Те радости и жизненные блага, которыми наслаждались молодые девицы, ее окружавшие, вызывали у Ребекки мучительную зависть. «Как важничает эта девчонка — только потому, что она внучка какого-то графа! — говорила она об одной из товарок. — Как они все пресмыкаются и подличают перед этой креолкой из-за сотни тысяч фунтов стерлингов! Я в тысячу раз умнее и красивее этой особы, несмотря на все ее богатство! Я так же благовоспитанна, как эта графская внучка, невзирая на пышность ее родословной, а между тем никто здесь меня не замечает. А ведь когда я жила у отца, разве мужчины не отказывались от самых веселых балов и пирушек, чтобы провести вечер со мной?» Она решила во что бы то ни стало вырваться на свободу из этой тюрьмы и начала действовать на свой риск и страх, впервые строя планы на будущее.

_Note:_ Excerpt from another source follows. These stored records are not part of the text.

-- ==== Sys2Proof/Laws/State.lean ====
section
/-! SUPPORT. What each small update leaves as it was: one lemma per field per update. -/

namespace Sys2Proof.Machine

set_option Elab.async false

/-! draw -/
@[simp] theorem fuse_draw (s : State) : ((s.draw).2).fuse = s.fuse := rfl
@[simp] theorem boot_draw (s : State) : ((s.draw).2).boot = s.boot := rfl
@[simp] theorem rseq_draw (s : State) : ((s.draw).2).rseq = s.rseq := rfl
@[simp] theorem pending_draw (s : State) : ((s.draw).2).pending = s.pending := rfl
@[simp] theorem regs_draw (s : State) : ((s.draw).2).regs = s.regs := rfl
@[simp] theorem staged_draw (s : State) : ((s.draw).2).staged = s.staged := rfl
@[simp] theorem captured_draw (s : State) : ((s.draw).2).captured = s.captured := rfl
@[simp] theorem lastStatus_draw (s : State) : ((s.draw).2).lastStatus = s.lastStatus := rfl
@[simp] theorem q_draw (s : State) : ((s.draw).2).q = s.q := rfl
@[simp] theorem time_draw (s : State) : ((s.draw).2).time = s.time := rfl
@[simp] theorem conds_draw (s : State) : ((s.draw).2).conds = s.conds := rfl
@[simp] theorem inputs_draw (s : State) : ((s.draw).2).inputs = s.inputs := rfl
@[simp] theorem slices_draw (s : State) : ((s.draw).2).slices = s.slices := rfl
@[simp] theorem demods_draw (s : State) : ((s.draw).2).demods = s.demods := rfl
@[simp] theorem planGen_draw (s : State) : ((s.draw).2).planGen = s.planGen := rfl
@[simp] theorem snaps_draw (s : State) : ((s.draw).2).snaps = s.snaps := rfl
@[simp] theorem beds_draw (s : State) : ((s.draw).2).beds = s.beds := rfl
@[simp] theorem decs_draw (s : State) : ((s.draw).2).decs = s.decs := rfl
@[simp] theorem slots_draw (s : State) : ((s.draw).2).slots = s.slots := rfl
@[simp] theorem afdb_draw (s : State) : ((s.draw).2).afdb = s.afdb := rfl
@[simp] theorem afNext_draw (s : State) : ((s.draw).2).afNext = s.afNext := rfl
@[simp] theorem survey_draw (s : State) : ((s.draw).2).survey = s.survey := rfl
@[simp] theorem strms_draw (s : State) : ((s.draw).2).strms = s.strms := rfl
@[simp] theorem bunds_draw (s : State) : ((s.draw).2).bunds = s.bunds := rfl
@[simp] theorem squeues_draw (s : State) : ((s.draw).2).squeues = s.squeues := rfl
@[simp] theorem skeys_draw (s : State) : ((s.draw).2).skeys = s.skeys := rfl
@[simp] theorem clk_draw (s : State) : ((s.draw).2).clk = s.clk := rfl
@[simp] theorem pwr_draw (s : State) : ((s.draw).2).pwr = s.pwr := rfl
@[simp] theorem pmb_draw (s : State) : ((s.draw).2).pmb = s.pmb := rfl
@[simp] theorem pmbSent_draw (s : State) : ((s.draw).2).pmbSent = s.pmbSent := rfl
@[simp] theorem sec_draw (s : State) : ((s.draw).2).sec = s.sec := rfl
@[simp] theorem log_draw (s : State) : ((s.draw).2).log = s.log := rfl
@[simp] theorem temps_draw (s : State) : ((s.draw).2).temps = s.temps := rfl
@[simp] theorem ports_draw (s : State) : ((s.draw).2).ports = s.ports := rfl
@[simp] theorem ring_draw (s : State) : ((s.draw).2).ring = s.ring := rfl
@[simp] theorem twb_draw (s : State) : ((s.draw).2).twb = s.twb := rfl
@[simp] theorem smc_draw (s : State) : ((s.draw).2).smc = s.smc := rfl
@[simp] theorem aud_draw (s : State) : ((s.draw).2).aud = s.aud := rfl
@[simp] theorem cal_draw (s : State) : ((s.draw).2).cal = s.cal := rfl
@[simp] theorem snd_draw (s : State) : ((s.draw).2).snd = s.snd := rfl
@[simp] theorem loam_draw (s : State) : ((s.draw).2).loam = s.loam := rfl
@[simp] theorem mfp_draw (s : State) : ((s.draw).2).mfp = s.mfp := rfl

/-! setReg -/
@[simp] theorem fuse_setReg (s : State) (key : Nat) (w : Word) : ((s.setReg key w)).fuse = s.fuse := rfl
@[simp] theorem boot_setReg (s : State) (key : Nat) (w : Word) : ((s.setReg key w)).boot = s.boot := rfl
@[simp] theorem rseq_setReg (s : State) (key : Nat) (w : Word) : ((s.setReg key w)).rseq = s.rseq := rfl
@[simp] theorem freeCtr_setReg (s : State) (key : Nat) (w : Word) : ((s.setReg key w)).freeCtr = s.freeCtr := rfl
@[simp] theorem pending_setReg (s : State) (key : Nat) (w : Word) : ((s.setReg key w)).pending = s.pending := rfl
@[simp] theorem staged_setReg (s : State) (key : Nat) (w : Word) : ((s.setReg key w)).staged = s.staged := rfl
@[simp] theorem captured_setReg (s : State) (key : Nat) (w : Word) : ((s.setReg key w)).captured = s.captured := rfl
@[simp] theorem lastStatus_setReg (s : State) (key : Nat) (w : Word) : ((s.setReg key w)).lastStatus = s.lastStatus := rfl
@[simp] theorem q_setReg (s : State) (key : Nat) (w : Word) : ((s.setReg key w)).q = s.q := rfl
@[simp] theorem time_setReg (s : State) (key : Nat) (w : Word) : ((s.setReg key w)).time = s.time := rfl
@[simp] theorem conds_setReg (s : State) (key : Nat) (w : Word) : ((s.setReg key w)).conds = s.conds := rfl
@[simp] theorem inputs_setReg (s : State) (key : Nat) (w : Word) : ((s.setReg key w)).inputs = s.inputs := rfl
@[simp] theorem slices_setReg (s : State) (key : Nat) (w : Word) : ((s.setReg key w)).slices = s.slices := rfl
@[simp] theorem demods_setReg (s : State) (key : Nat) (w : Word) : ((s.setReg key w)).demods = s.demods := rfl
@[simp] theorem planGen_setReg (s : State) (key : Nat) (w : Word) : ((s.setReg key w)).planGen = s.planGen := rfl
@[simp] theorem snaps_setReg (s : State) (key : Nat) (w : Word) : ((s.setReg key w)).snaps = s.snaps := rfl
@[simp] theorem beds_setReg (s : State) (key : Nat) (w : Word) : ((s.setReg key w)).beds = s.beds := rfl
@[simp] theorem decs_setReg (s : State) (key : Nat) (w : Word) : ((s.setReg key w)).decs = s.decs := rfl
@[simp] theorem slots_setReg (s : State) (key : Nat) (w : Word) : ((s.setReg key w)).slots = s.slots := rfl
@[simp] theorem afdb_setReg (s : State) (key : Nat) (w : Word) : ((s.setReg key w)).afdb = s.afdb := rfl
@[simp] theorem afNext_setReg (s : State) (key : Nat) (w : Word) : ((s.setReg key w)).afNext = s.afNext := rfl
@[simp] theorem survey_setReg (s : State) (key : Nat) (w : Word) : ((s.setReg key w)).survey = s.survey := rfl
@[simp] theorem strms_setReg (s : State) (key : Nat) (w : Word) : ((s.setReg key w)).strms = s.strms := rfl
@[simp] theorem bunds_setReg (s : State) (key : Nat) (w : Word) : ((s.setReg key w)).bunds = s.bunds := rfl
@[simp] theorem squeues_setReg (s : State) (key : Nat) (w : Word) : ((s.setReg key w)).squeues = s.squeues := rfl
@[simp] theorem skeys_setReg (s : State) (key : Nat) (w : Word) : ((s.setReg key w)).skeys = s.skeys := rfl
@[simp] theorem clk_setReg (s : State) (key : Nat) (w : Word) : ((s.setReg key w)).clk = s.clk := rfl
@[simp] theorem pwr_setReg (s : State) (key : Nat) (w : Word) : ((s.setReg key w)).pwr = s.pwr := rfl
@[simp] theorem pmb_setReg (s : State) (key : Nat) (w : Word) : ((s.setReg key w)).pmb = s.pmb := rfl
@[simp] theorem pmbSent_setReg (s : State) (key : Nat) (w : Word) : ((s.setReg key w)).pmbSent = s.pmbSent := rfl
@[simp] theorem sec_setReg (s : State) (key : Nat) (w : Word) : ((s.setReg key w)).sec = s.sec := rfl
@[simp] theorem log_setReg (s : State) (key : Nat) (w : Word) : ((s.setReg key w)).log = s.log := rfl
@[simp] theorem temps_setReg (s : State) (key : Nat) (w : Word) : ((s.setReg key w)).temps = s.temps := rfl
@[simp] theorem ports_setReg (s : State) (key : Nat) (w : Word) : ((s.setReg key w)).ports = s.ports := rfl
@[simp] theorem ring_setReg (s : State) (key : Nat) (w : Word) : ((s.setReg key w)).ring = s.ring := rfl
@[simp] theorem twb_setReg (s : State) (key : Nat) (w : Word) : ((s.setReg key w)).twb = s.twb := rfl
@[simp] theorem smc_setReg (s : State) (key : Nat) (w : Word) : ((s.setReg key w)).smc = s.smc := rfl
@[simp] theorem aud_setReg (s : State) (key : Nat) (w : Word) : ((s.setReg key w)).aud = s.aud := rfl
@[simp] theorem cal_setReg (s : State) (key : Nat) (w : Word) : ((s.setReg key w)).cal = s.cal := rfl
@[simp] theorem snd_setReg (s : State) (key : Nat) (w : Word) : ((s.setReg key w)).snd = s.snd := rfl
@[simp] theorem loam_setReg (s : State) (key : Nat) (w : Word) : ((s.setReg key w)).loam = s.loam := rfl
@[simp] theorem mfp_setReg (s : State) (key : Nat) (w : Word) : ((s.setReg key w)).mfp = s.mfp := rfl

Вот почему она воспользовалась теми возможностями приобрести кое-какие знания, которые предоставлял ей пансион. Будучи уже изрядной музыкантшей и владея в совершенстве языками, она быстро прошла небольшой курс наук, который считался необходимым для девиц того времени. В музыке она упражнялась непрестанно, и однажды, когда девицы гуляли, а Ребекка оставалась дома, она сыграла одну пьесу так хорошо, что Минерва, услышав ее игру, мудро решила сэкономить расходы на учителя для младших классов и заявила мисс Шарп, что отныне она будет обучать младших девочек и музыке.
Ребекка отказалась — впервые и к полному изумлению величественной начальницы школы.
— Я обязана разговаривать с детьми по-французски, — объявила она резким тоном, — а не учить их музыке и сберегать для вас деньги. Платите мне, и я буду их учить.
Минерва вынуждена была уступить и, конечно, с этого дня невзлюбила Ребекку.
— За тридцать пять лет, — жаловалась она, и вполне справедливо, — я не видела человека, который посмел бы у меня в доме оспаривать мой авторитет. Я пригрела змею на своей груди!